Sunday, 29 January 2012

Sherlock Holmes: A Game of Shadows (2011)

I write this review never having seen the first film in this series, so with fresh eyes and no expectations, I was ready to enjoy Robert Downey Jnr.’s portrayal of the famous detective.

 I will say this--it was a lot of fun, it does follow the new fashion of the two-and-a-half-hour movie that came about a few years ago. A few problems, though, really left me cringing, and without spoiling the film, I’ll elaborate on those.

There’s an accent dissonance whereby English actors are cast alongside American actors, and while English actors simply keep their natural accents, American ones seem to adopt an antiquated accent reminiscent of early British radio broadcasts. 

The fight scenes are, in a word, stupid. Lots of clicks and whizzes and snaps and slices are used, cheaply, to give the illusion of something happening when in fact, not much is. The first fight scene we’re given even uses the old trope of something dropping to the ground to see the henchmen dispatched with before it hits the ground (in this case, and apple thrown in the air). Surely that was over, wasn’t it? For this and other similar reasons, we can’t treat this film as any type of period piece. This establishes a further problem that Holmes is just so infallible that I never actually question whether he’ll make it through the next sequence or not.

The film-makers don’t seem to make any attempt to tone down this stupidity either. In an early scene, Holmes can be seen quaffing down a brandy glass full of Formaldehyde, which is extremely poisonous, for no other reason that it establishes the character as ‘quirky’. Later, Holmes gives us narration for a fight scene, but rather than describe his thoughts, he instead gives us a recipe for scrambled eggs. What? Yes, that’s right.
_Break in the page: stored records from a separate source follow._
/-- A command of a slot that reaches its object has its effect and is answered (table 15.5). -/
theorem writeObject_slot {s : State} {via : Via} {i sub : Nat} (hi : i < 4) (hsub : sub = 0x0C ∨ sub = 0x0D)
    (hs : s.takesWrite via ((0x2020 + i) * 256 + sub) = true) :
    ∃ m o, writeObject ((0x2020 + i) * 256 + sub) via (slotWord sub) s = (slotEffect sub i s).withAnswer m o ∧
      (writeObject ((0x2020 + i) * 256 + sub) via (slotWord sub) s).answered s via ((0x2020 + i) * 256 + sub) 0 := by
  have hlt : sub < 256 := by omega
  have heffect := commandEffect_slot hi hlt (slotWord sub).toNat
  obtain ⟨m, m', o', he, ha⟩ := writeObject_command hs ((objInfo_slot hi hlt).trans (slotObject_command hsub)) rfl rfl
    (by decide) (by omega) (laneObject_slot hi hlt) (slotWord sub).isLt (commandInRange_slot hi hsub)
    (commandResult_slot hi hlt s) fun u => (congrArg State.out (heffect u)).trans (out_slotEffect sub i u)
  rw [heffect, slotEffect_withAnswer] at he
  exact ⟨m', o', he, ha⟩

/-! ### Swaps that start -/

/-- A wake cause does what table 3.1 says (R91, R92). -/
theorem wakes_wake (s : State) : s.wakes (wake s) := by
  refine ⟨fun hw hp hs => ?_, fun hw hp hs => ?_, fun h => ?_⟩
  · have he : wake s = count 0x702004 1 (startWake 1200 s) := by simp [wake, hw, hp, hs]
    rw [he]
    exact ⟨rfl, counter_count ..⟩
  · have he : wake s = startWake 2 s := by simp [wake, hw, hp, hs]
    rw [he]
    rfl
  · have he : wake s = s := by
      rcases h with hw | hp | hs
      · simp [wake, Option.isSome_iff_ne_none.2 hw]
      · simp [wake, hp]
      · simp [wake, hs]
    rw [he]

/-- A swap that fits starts, and is a wake cause (R92, R172). -/
theorem startSwap_valid {s : State} {i : Nat} {l : SlotLayout} (hs : s.runsSteps = true)
    (hv : l.swapValid (s.otherFrames i) = true) :
    startSwap i l s = wake (setHead i { s.head i with
      state := 1, next := l, frames := l.framesNeeded, weights := [], bytesDone := 0, failing := false } s) := by
  simp only [startSwap, hs, hv, Bool.and_self, if_true]

theorem head_startSwap_valid {s : State} {i : Nat} {l : SlotLayout} (hi : i < s.heads.length) (hs : s.runsSteps = true)
    (hv : l.swapValid (s.otherFrames i) = true) : (startSwap i l s).head i = { s.head i with
      state := 1, next := l, frames := l.framesNeeded, weights := [], bytesDone := 0, failing := false } := by
  rw [startSwap_valid hs hv, head_of_heads (heads_wake _), head_setHead _ _ hi]

theorem wakes_startSwap {s : State} {i : Nat} {l : SlotLayout} (hs : s.runsSteps = true)
    (hv : l.swapValid (s.otherFrames i) = true) : s.wakes (startSwap i l s) := by
  rw [startSwap_valid hs hv]
  exact wakes_wake (setHead i _ s)

/-- One that does not fit is refused (R172). -/
theorem startSwap_refused {s : State} {i : Nat} {l : SlotLayout} (hv : l.swapValid (s.otherFrames i) = false) :
    startSwap i l s = raiseArgs 0x0508 0 i 0 (reject s) := by
  simp only [startSwap, hv, Bool.and_false, Bool.false_eq_true, if_false]

theorem swapGoEffect_busy {s : State} {i : Nat} (h : 1 ≤ (s.head i).state ∧ (s.head i).state ≤ 3) :
    swapGoEffect i s = reject s := if_pos (by omega)

theorem swapGoEffect_held {s : State} {i : Nat} (h4 : (s.head i).state = 4) (hr : s.stepReads i = true) :
    swapGoEffect i s = setHead i { s.head i with state := 2, next := s.captureLayout i } s := by
  simp [swapGoEffect, h4, hr]

theorem swapGoEffect_free {s : State} {i : Nat} (h : (s.head i).state ≠ 4 ∨ s.stepReads i = false)
    (hn : ¬ (1 ≤ (s.head i).state ∧ (s.head i).state ≤ 3)) :
    swapGoEffect i s = startSwap i (s.captureLayout i) s := by
  unfold swapGoEffect
  dsimp only
  rw [if_neg (by omega), if_neg]
  rintro ⟨h4, hr⟩
  exact h.elim (absurd h4) fun hf => absurd hr (by rw [hf]; decide)

theorem head_swapGoEffect_other {i j : Nat} (hj : j ≠ i) (s : State) : (swapGoEffect i s).head j = s.head j := by
  unfold swapGoEffect
  dsimp only
  split
  · rfl
  · split
    · exact head_setHead_other _ _ hj
    · exact head_startSwap_other hj _ _
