-- ==== Sys2Proof/Syntax.lean ====
section
/-!
DEFINITION. The commands of the block: one constructor per row of the table of operations and events
(spec/opcode_table.json), with the row's operands.

A row of the command catalogue (Table 2-17) names the command in flight it acts on by its mailbox and tag: its packet
was given to MAILBOX_TURN, PIW_PACKET_ADMIT or MGMT_RECORD_PACKET, and its fields are read from that packet. What the
world decides and the spec does not (whether a seal opens, what a host sends, which unit fails) is an operand.
-/
namespace Sys2Proof

/-- Where a command in flight came from: tenant t's mailbox, or the management mailbox (R34, Table 2-5); or, for work that takes no mailbox,
item `i` of tenant t's batch (R145), or a sub-query that is served for another module (R165). -/
inductive Mbx where
  | tenant (t : Fin 4096)
  | mgmt
  | item (t : Fin 4096) (i : Fin 256)
  | served (id shard : Nat)
  deriving DecidableEq, Repr

/-- The key in the module's tables: the tenant number, 4,096 for the management mailbox, and keys above 2²⁰ for the rest. -/
def Mbx.key : Mbx → Nat
  | .tenant t => t.val
  | .mgmt => 4096
  | .item t i => 2 ^ 20 + t.val * 256 + i.val
  | .served id shard => 2 ^ 40 + id * 65536 + shard

/-- A ring mailbox: tenant t's, or the management mailbox (R34, Table 2-5). -/
inductive Ring where
  | tenant (t : Fin 4096)
  | mgmt
  deriving DecidableEq, Repr

/-- Its key: the tenant number, 4,096 for the management mailbox. -/
def Ring.key : Ring → Nat
  | .tenant t => t.val
  | .mgmt => 4096

/-- A command packet as it stands in a ring or arrives in a record: its 32 header bytes, the payload bytes carried, and
the verdict of the crypto engine on a sealed payload: whether the tag holds, and the plaintext. -/
structure Packet where
  header : Bytes
  payload : Bytes
  opens : Bool := true
  plain : Bytes := []
  deriving DecidableEq, Repr

/-- The instruction a test access port is given (R80, R481). -/
inductive JtagInstr where
  | bypass | idcode | samplePreload | extest | ieee1149_6 | other
  deriving DecidableEq, Repr

/-- How a host write reaches a doorbell (R32): one 8-byte write, or anything else. -/
inductive DoorbellWrite where
  | single (value : BitVec 64)
  | other
  deriving DecidableEq, Repr

/-- How a tile is found to have failed in operation (R252): a word of its store, a check of its mesh router, an item of a crew class that has run this long,
ns, or no answer to a Cox poll for this long, ns. -/
inductive TileFault where
  | store | router
  | overrun (cls : Fin 64) (ns : Nat)
  | silent (ns : Nat)
  deriving DecidableEq, Repr

/-- The failure of a tile: how it was found, and the commands whose stage state lived only on the tile (R252, R254). -/
structure TileLoss where
  cause : TileFault
  lost : List (Mbx × Word)
  deriving DecidableEq, Repr

/-- A slow member of a crew, and the items that each member has completed in the last 100 µs (R230). -/
structure MemberPace where
  tile : Fin 4096
  rates : List (Fin 4096 × Nat)
  deriving DecidableEq, Repr

/-- What Spring finds of the media (R357, R358, R370): the dies that answer, the channels where training fails, and the map pages that both checkpoint
halves reject. -/
structure MediaFound where
  dies : List (Fin 1024 × Machine.FoundDie)
  untrained : List (Fin 64)
  rejected : List Nat
  deriving DecidableEq, Repr

/-- An operation whose writes are done, by its CSN, and whether the flash reads of its lookups came back (R110, R117). -/
structure Applied where
  csn : Nat
  tier : Bool
  deriving DecidableEq, Repr

/-- A run of a centroid map: part 0 of a slot is its centroid, 1 its edges, 2 its forwarding record (R153). -/
structure MapRun where
  slot : Nat
  part : Nat
  deriving DecidableEq, Repr

/-- A read of a command by its place, and the channel it waits at (R235). -/
structure ReadAt where
  read : Nat
  channel : Fin 64
  deriving DecidableEq, Repr

/-- Why a read of sealing or compaction did not bring its data (Table 4-9): a tier failed, or the data is damaged. -/
inductive Loss where
  | failed | damaged
  deriving DecidableEq, Repr

/-- How a host-tier read completes (R350, R71). -/
inductive HostRead where
  | data | badTag | failed | timeout
  deriving DecidableEq, Repr

/-- How a replica's own read for a hedge ends (R235, R420): with the record, or with a status of Table 16-22. -/
inductive HedgeOutcome where
  | data | failed | late | damaged
  deriving DecidableEq, Repr

/-- What holds a granule that cannot be corrected (R153, R186, R298): a row's extent, a slot of a centroid map, a run of a model's weights, KV pages,
a row of a feature table (part 2 for the R part), or anything else. -/
inductive GranuleHit where
  | row (collection list extent : Nat)
  | mapSlot (collection slot part : Nat)
  | weights (model gen run : Nat)
  | kv
  | tableRow (table part row : Nat)
  | other
  deriving DecidableEq, Repr

/-- The receiver's verdict on a link frame (R391, R394): intact, intact after FEC correction, a failed tag or CRC, or a codeword that FEC cannot
correct. -/
inductive FrameCheck where
  | good | corrected | badTag | uncorrectable
  deriving DecidableEq, Repr

/-- What the time profile makes of a PTP message (R414, R415): whether it comes from the selected parent, whether the best master algorithm chooses
this module, the grandmaster, the steps removed and the offset in ns. -/
structure TimeReading where
  parent : Bool
  self : Bool
  gm : BitVec 64
  steps : BitVec 16
  offset : Int
  deriving DecidableEq, Repr

/-- What the proposed log peers say of a PARTITION_SET (R426): both serve, the first or the second is outside the partition, or one refuses a third
source. -/
inductive PeerAnswer where
  | accepted
  | outside (second : Bool)
  | full
  deriving DecidableEq, Repr

/-- What the proposed nodes say of a REPLICA_SET (R437): all take the copy, the node at an index lacks the TRK, or one has no room and this limit. -/
inductive ReplicaAnswer where
  | accepted
  | lacksKey (second : Bool)
  | noRoom (limit : Word)
  deriving DecidableEq, Repr

/-- What the governor's sensors and queues report at a tick (R460, R463), in milliwatts: the fabric's link crypto and the module's draw in the last
tick, the demand of queued scan work, the demand and the measured draw of each tile die; the parts above their throttle point whose temperature still
rises, and those 3 °C below it. Parts: 0–3 tile dies, 4–23 stacks, 24 and 25 hubs, 26 the conversion stage. -/
structure TickReading where
  crypto : Nat
  draw : Nat
  scan : Nat
  demand : List Nat
  drawn : List Nat
  delivered : List (Fin 1280 × Nat)
  hot : List (Fin 27)
  recovered : List (Fin 27)
  deriving DecidableEq, Repr
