/-- A crew goes on without a member (R254): a lost lead is replaced by the roomiest member, and the lost member's items go to one that takes new ones, or,
where the stage's state was lost with it, the stage begins again. A crew of one takes the tiles that R247 gives it now. -/
def State.withoutMember (t : Nat) (restart : Bool) (c : Crew) (s : State) : Crew :=
  let cls := crewOf s.placeImage c.cls
  let rest := c.members.filter (· != t)
  let members := if rest.isEmpty then (s.chooseMembers { cls with tiles := 1 } c.leadPages).elim [] (·.1) else rest
  let takes (u : Nat) : Bool := s.tileActive u && u != t
  let d := { c with members := members, lead := if c.lead == t then s.roomiest cls.resident members else c.lead }
  if restart then { d with restarts := c.restarts + 1 }.deal takes c.items
  else
    let heir := ((members.filter fun u => takes u && !c.slow.contains u) ++ members).headD 0
    { d with queues := (c.queues.put heir (c.queued heir + c.queued t)).del t }

/-- A tile leaves the crews it served; `lost` names the commands whose stage state lived only on it. A stage that would restart a third time ends its
command DATA_DAMAGED (R254). -/
def State.loseMember (t : Nat) (lost : List (Nat × Word)) (s : State) : State :=
  (s.crewsOn t).foldl (fun s c =>
    let d := s.withoutMember t (lost.contains (c.mbx, c.tag)) c
    let s := s.updCrew c.mbx c.tag fun _ => d
    if 3 ≤ d.restarts then
      match s.flight c.mbx c.tag with
      | some f => s.dataLost f
      | none => s
    else s) s

/-- A logical number leaves service with an event; below 3,584 active tiles a replacement event is raised (R255). -/
def State.tileGone (t : Nat) (s : State) : State :=
  let s := ({ s with tiles.state := s.tiles.state.put t .gone } : State).logUnit t
  if s.activeTiles < 3584 then (s.logKind 5 t).emit (.event 5 t) else s

/-- A logical tile's position is declared failed: recorded, and a spare begins to load, or the number leaves service (R253, R255, R256); during a
power-loss flush it is only noted (R257). -/
def State.substitute (t : Nat) (s : State) : State :=
  let p := s.positionOf t
  if s.power.season == .powerLoss then { s with tiles.unrecorded := p :: s.tiles.unrecorded }
  else
    let spare := s.chooseSpare p
    let s := { s with tiles.failed := p :: s.tiles.failed }
    match spare with
    | some q => { s with tiles.state := s.tiles.state.put t (.substituting q s.clock) }
    | none => s.tileGone t

/-- The logical number that a position serves. -/
def State.logicalAt (p : Nat) (s : State) : Option Nat :=
  match s.tiles.map.find? fun e => e.2 == p with
  | some e => some e.1
  | none =>
    let x := p % 34
    let t := p / 1088 * 1024 + p % 1088 / 34 * 32 + (x - 1)
    if 1 ≤ x && x ≤ 32 && (s.tiles.map.find t).isNone then some t else none

/-- The substitutions under way are complete; a number out of service stays so (R253, R256). -/
def State.settleTiles (s : State) : State :=
  let moved := s.tiles.state.filterMap fun e => match e.2 with | .substituting q _ => some (e.1, q) | _ => none
  { s with
    tiles.map := moved.foldl (fun m e => m.put e.1 e.2) s.tiles.map
    tiles.state := s.tiles.state.filter fun e => e.2 == .gone }
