/-- The condition of a COMMIT_WAIT (R131). -/
def commitReached (c : Collection) (csn : Nat) (needSealed : Bool) : Bool :=
  csn ≤ c.committed && (!needSealed || csn ≤ c.sealedCsn)

/-- COMMITTED and SEALED_CSN. -/
def commitPayload (c : Collection) : Bytes := leBytes 8 c.committed ++ leBytes 8 c.sealedCsn

/-- COMMIT_WAIT (R130, R131). -/
def execCommitWait (m : Mbx) (tag : Word) (s : State) : Host.Outcome State Fault Refusal :=
  .next (s.start 0x2020 m tag fun f s => do
    let b := f.plain
    opening f 32 32
    fields [(4, decide (field b 4 4 < 2)), (0x10, 1 ≤ field b 0x10 4 && field b 0x10 4 ≤ 10000000), (0x14, zeroField b 0x14 12)]
    let id := field b 0 4
    let c ← s.usableColl 0x20 id f
    need (decide (field b 8 8 ≤ c.assigned)) (bad 0x28)
    let csn := if field b 8 8 = 0 then c.assigned else field b 8 8
    let sl := bit (field b 4 4) 0
    if commitReached c csn sl then .ok (s.answer f .done (commitPayload c))
    else .ok (s.setWork f (.commitWait id csn sl (f.arrival + field b 0x10 4 * 1000))))

/-- COMMIT_WAIT_COMPLETE (R131): the condition holds, or the time is over. -/
def execCommitWaitComplete (m : Mbx) (tag : Word) (s : State) : Host.Outcome State Fault Refusal :=
  .next (match s.flight m.key tag with
    | some f => match f.work with
      | .commitWait id csn sl t => match s.coll id with
        | some c =>
          if commitReached c csn sl then s.answer f .done (commitPayload c)
          else if t ≤ s.clock then s.answer f .deadlineExceeded (commitPayload c)
          else s
        | none => s
      | _ => s
    | none => s)

/-- A stream that a command names (R58): it exists and is the tenant's. -/
def State.ownStream (off st : Nat) (f : Flight) (s : State) : Except Detail Stream :=
  match s.host.streams.find st with
  | some x => if x.tenant == f.tenant then .ok x else .error (bad off)
  | none => .error (bad off)

/-- Charge what a command's reads and scans come to (R444); what a served sub-query is charged may still turn out to be the losing side's (R228). -/
def State.chargeHeld (f : Flight) (h : Held) (s : State) : State :=
  let s := s.chargeAll f.tenant h.charges
  match s.servedBy f.mbx with
  | some x => if x.root.isNone then s.noteAnswered x.id x.shard x.from_ x.tenant h.charges h.bytes else s
  | none => s

/-- Give a command its result: in its response, or in the records of its stream (R45, R59). -/
def State.deliver (f : Flight) (h : Held) (s : State) : State :=
  let s := s.chargeHeld f h
  match h.stream with
  | some st => s.streamOut f st h.status h.parts (failed := some h.failed)
  | none => s.answer f h.status h.parts.flatten

/-- End a command by a tier status or by damage, with what it answers then. -/
def State.readsFail (f : Flight) (h : Held) (st : Status) (s : State) : State := (s.chargeHeld f h).answer f st h.failed

/-- Whether rows lie in extents that are poisoned, and whether the rebuild of one has failed (R186, R195). -/
def State.rowsBlocked (c : Collection) (vs : List Version) (s : State) : Option Bool :=
  let hit := s.index.poisoned.filter fun p => p.collection == c.id && vs.any (·.extent == p.extent)
  if hit.isEmpty then none else some (hit.any (·.dead))

/-- A command's result waits for its reads, or is given at once where it has none; with the media FAILED a flash access fails
at once (R358, R374). Of the reads, `refine` are refine reads that are issued now (R234). -/
def State.afterReads (f : Flight) (reads : List Read) (h : Held) (s : State) (refine : Nat := 0) : State :=
  if reads.isEmpty then s.deliver f h
  else if s.flash.failed && reads.any (·.tier == .flash) then s.readsFail f h .tierFailed
  else
    let old := s.comp.readsIssued.filter fun x => s.clock < x.1 + 10000000
    ({ s with comp.readsIssued := old ++ List.replicate refine (s.clock, false) } : State).setWork f (.reads reads h)

/-- One entry of GET_ITEMS (Table 4-8) for a version. -/
def itemEntry (d : Descriptor) (vec tok : Bool) (v : Version) : Bytes :=
  padTo 8 (leBytes 8 v.id ++ leBytes 4 (1 + 2 * flag vec + 4 * flag tok) ++
    leBytes 4 (if tok then v.tokens.length else 0) ++ leBytes 8 v.packed ++ v.ext.take d.extBytes ++
    (if vec then v.vector else []) ++ (if tok then v.tokens.flatMap (leBytes 4) else []))

/-- The entry of an ID with no visible version. -/
def missingEntry (d : Descriptor) (id : Nat) : Bytes := leBytes 8 id ++ zeros 16 ++ zeros d.extBytes

/-- The visible versions of an ID, in ascending ins. -/
def versionsOf (c : Collection) (q id : Nat) : List Version :=
  sortBy ((visibleVersions c q).filter (·.id == id)) fun a b => a.ins ≤ b.ins

/-- The size of a record of an area (Table 10-8). -/
def areaRecord (d : Descriptor) (area : Nat) : Nat :=
  match area with
  | 0 => d.dim * d.refineBits / 8
  | 1 => d.dim * (if d.vecFormat == 1 then 2 else 4)
  | _ => 8 * ((4 + 4 * d.chunkTokens + 7) / 8)

/-- Sectors that an area of a segment takes (R277). -/
def areaSectors (d : Descriptor) (area rows : Nat) : Nat :=
  if (area == 1 && !d.storeFull) || (area == 2 && !d.storeTokens) || rows == 0 then 0
  else (recordPlace (areaRecord d area) (rows - 1)).1 + max 1 ((areaRecord d area + 4095) / 4096)

/-- The logical unit that holds a sector of an area of a segment: the areas follow one another in the object's sectors (R277, R361; their order is
DESIGN CHOICE, log entry 163). -/
def State.unitOf (c : Collection) (seg area sector : Nat) (s : State) : Option Nat :=
  let base := ((List.range area).map fun a => areaSectors c.desc a (c.rows seg).length).sum
  ((s.unitsOf c.id seg).find? fun e => e.2.index == (base + sector) / 16).map Prod.fst

/-- A read goes through the map: where the page that names its unit is in a MAP region and not in HBM, that page is read first (R366). -/
def State.throughMap (c : Collection) (r : Read) (s : State) : Read :=
  match if r.tier == .flash then (s.unitOf c r.seg r.area r.sector).map mapPage else none with
  | none => r
  | some p =>
    if s.flash.hbmPages.contains p then r
    else match s.flash.hostPages.find p with
      | some g => { r with tier := .host g, mapPage := some p }
      | none => r

/-- Add a version's sector to a list of reads; versions whose records share a sector share one read (R162). -/
def addRead (r : Read) : List Read → List Read
  | [] => [r]
  | x :: t => if x.seg == r.seg && x.area == r.area && x.sector == r.sector && x.tier == r.tier then
      { x with items := x.items ++ r.items.filter fun i => !x.items.contains i } :: t
    else x :: addRead r t

/-- The CACHE page that holds a refine sector, by region (R348). -/
def State.cachedIn (coll seg sector : Nat) (s : State) : Option Nat :=
  (s.tiers.regions.find? fun e => e.2.kind == 2 && !e.2.failed && e.2.revoking.isNone &&
    e.2.live.any fun p => p.2.collection == coll && p.2.seg == seg && p.2.sector == sector).map Prod.fst

/-- The reads that bring the records of versions in an area: none for a staged record; a CACHE page before flash for refine codes
(R125, R162, R277, R348), and a map page in a MAP region before that (R366). -/
def State.recordReads (c : Collection) (area : Nat) (vs : List Version) (s : State) : List Read :=
  let size := areaRecord c.desc area
  let n := max 1 ((size + 4095) / 4096)
  ((vs.filter (!·.staged)).flatMap fun v => (List.range n).map fun i =>
    let sector := (recordPlace size v.pos).1 + i
    let tier := if area == 0 then match s.cachedIn c.id v.seg sector with | some r => Tier.host r | none => .flash else .flash
    s.throughMap c { tier := tier, collection := c.id, seg := v.seg, area := area, sector := sector, since := s.clock, items := [(v.id, v.ins)] }).foldl
    (fun l r => addRead r l) []

/-- The second wave of a result's reads goes out, each to the copy that holds now (R162, R164), or the result is given. -/
def State.nextReads (f : Flight) (h : Held) (s : State) : State :=
  let reads := h.next.flatMap fun x => match s.coll x.1 with
    | some c => s.recordReads c x.2.1 (x.2.2.filterMap fun k => c.versions.find? fun v => v.id == k.1 && v.ins == k.2)
    | none => []
  let s := if h.next.isEmpty then s else s.stage f ((h.next.map (·.2.2.length)).sum)
  s.afterReads f reads { h with next := [] }

/-- GET_ITEMS (R133): every visible version of each ID, whole entries, in request order. -/
def execGetItems (m : Mbx) (tag : Word) (s : State) : Host.Outcome State Fault Refusal :=
  .next (s.start 0x2040 m tag fun f s => do
    let b := f.plain
    lengthBounds f 24 32784
    let n := field b 4 2
    fields [(4, 1 ≤ n && n ≤ 4096), (6, decide (field b 6 2 < 4)), (0xA, zeroField b 0xA 6)]
    need (b.length == 16 + 8 * n) (bad 0x0C)
    let str ← if hdrStream f.hdr then (s.ownStream 0x28 (field b 8 2) f).map some else pure none
    let c ← s.usableColl 0x20 (field b 0 4) f
    csnAssigned c f
    let vec := bit (field b 6 2) 0
    let tok := bit (field b 6 2) 1
    need ((!vec || c.desc.storeFull) && (!tok || c.desc.storeTokens)) (bad 0x26)
    s.bindSnapshot c f (fun q s =>
      let found := (List.range n).map fun i => (field b (16 + 8 * i) 8, versionsOf c q (field b (16 + 8 * i) 8))
      let entries := found.flatMap fun x => if x.2.isEmpty then [missingEntry c.desc x.1] else x.2.map (itemEntry c.desc vec tok)
      let all := found.flatMap Prod.snd
      match s.rowsBlocked c all with
      | some true => .ok (s.answer f .dataDamaged [])
      | some false => .ok (s.setWork f .rebuildWait)
      | none =>
      let reads := (if vec then s.recordReads c 1 all else []) ++ (if tok then s.recordReads c 2 all else [])
      match str with
      | some x => .ok (s.afterReads f reads { status := .done, parts := packEntries (recordMax x - 24) entries, stream := some (field b 8 2) })
      | none =>
        let fit := fitEntries (s.rspPlain f.mbx) entries
        .ok (s.afterReads f reads { status := if fit.2 then .done else .doneTruncated, parts := fit.1 })))

/-- ADMISSION_RESUME (R36): commands that waited for ring space, for the in-flight limit, or for a CSN go on once the condition
clears. -/
def execAdmissionResume (m : Mbx) (s : State) : Host.Outcome State Fault Refusal :=
  let ring (s : State) : State :=
    let s := s.resumeHeld m.key
    s.updMbx m.key fun b => { b with
      limitWait := b.limitWait && decide (s.inflightLimit m.key ≤ s.inFlight m.key)
      rspWait := b.rspWait && ((s.host.held.find m.key).isSome || !s.rspRoom m.key 1) }
  let s := if m.key ≤ 4096 then ring s else s
  .next { s with host.flights := s.host.flights.map fun f =>
    match f.work with
    | .csnWait c q =>
      if f.mbx == m.key && (match s.coll c with | some c => q ≤ c.committed || c.availability != .ready || c.dropping.isSome | none => true) then
        { f with work := .admitted }
      else f
    | _ => f }

end Sys2Proof.Machine
end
The intention is to show that Holmes approaches a fight like a chef would approach the cooking of breakfast, but the execution of this idea is so hammed up I did literally find myself cringing.

RDJ is fun to watch on screen--he is essentially playing himself (right down to surviving on caffeine, cigarettes, and coca leaves... cough cough) and the relationship (or partnership) between Holmes and Watson is interesting and entertaining.

Look, Sherlock Holmes: A Game of Shadows is most definitely a film that can be enjoyed if you switch your brain off and go along for the ride. The fact that it’s that kind of film, however, left me disappointed. Shouldn’t enjoying a Sherlock Holmes story be about switching your brain on?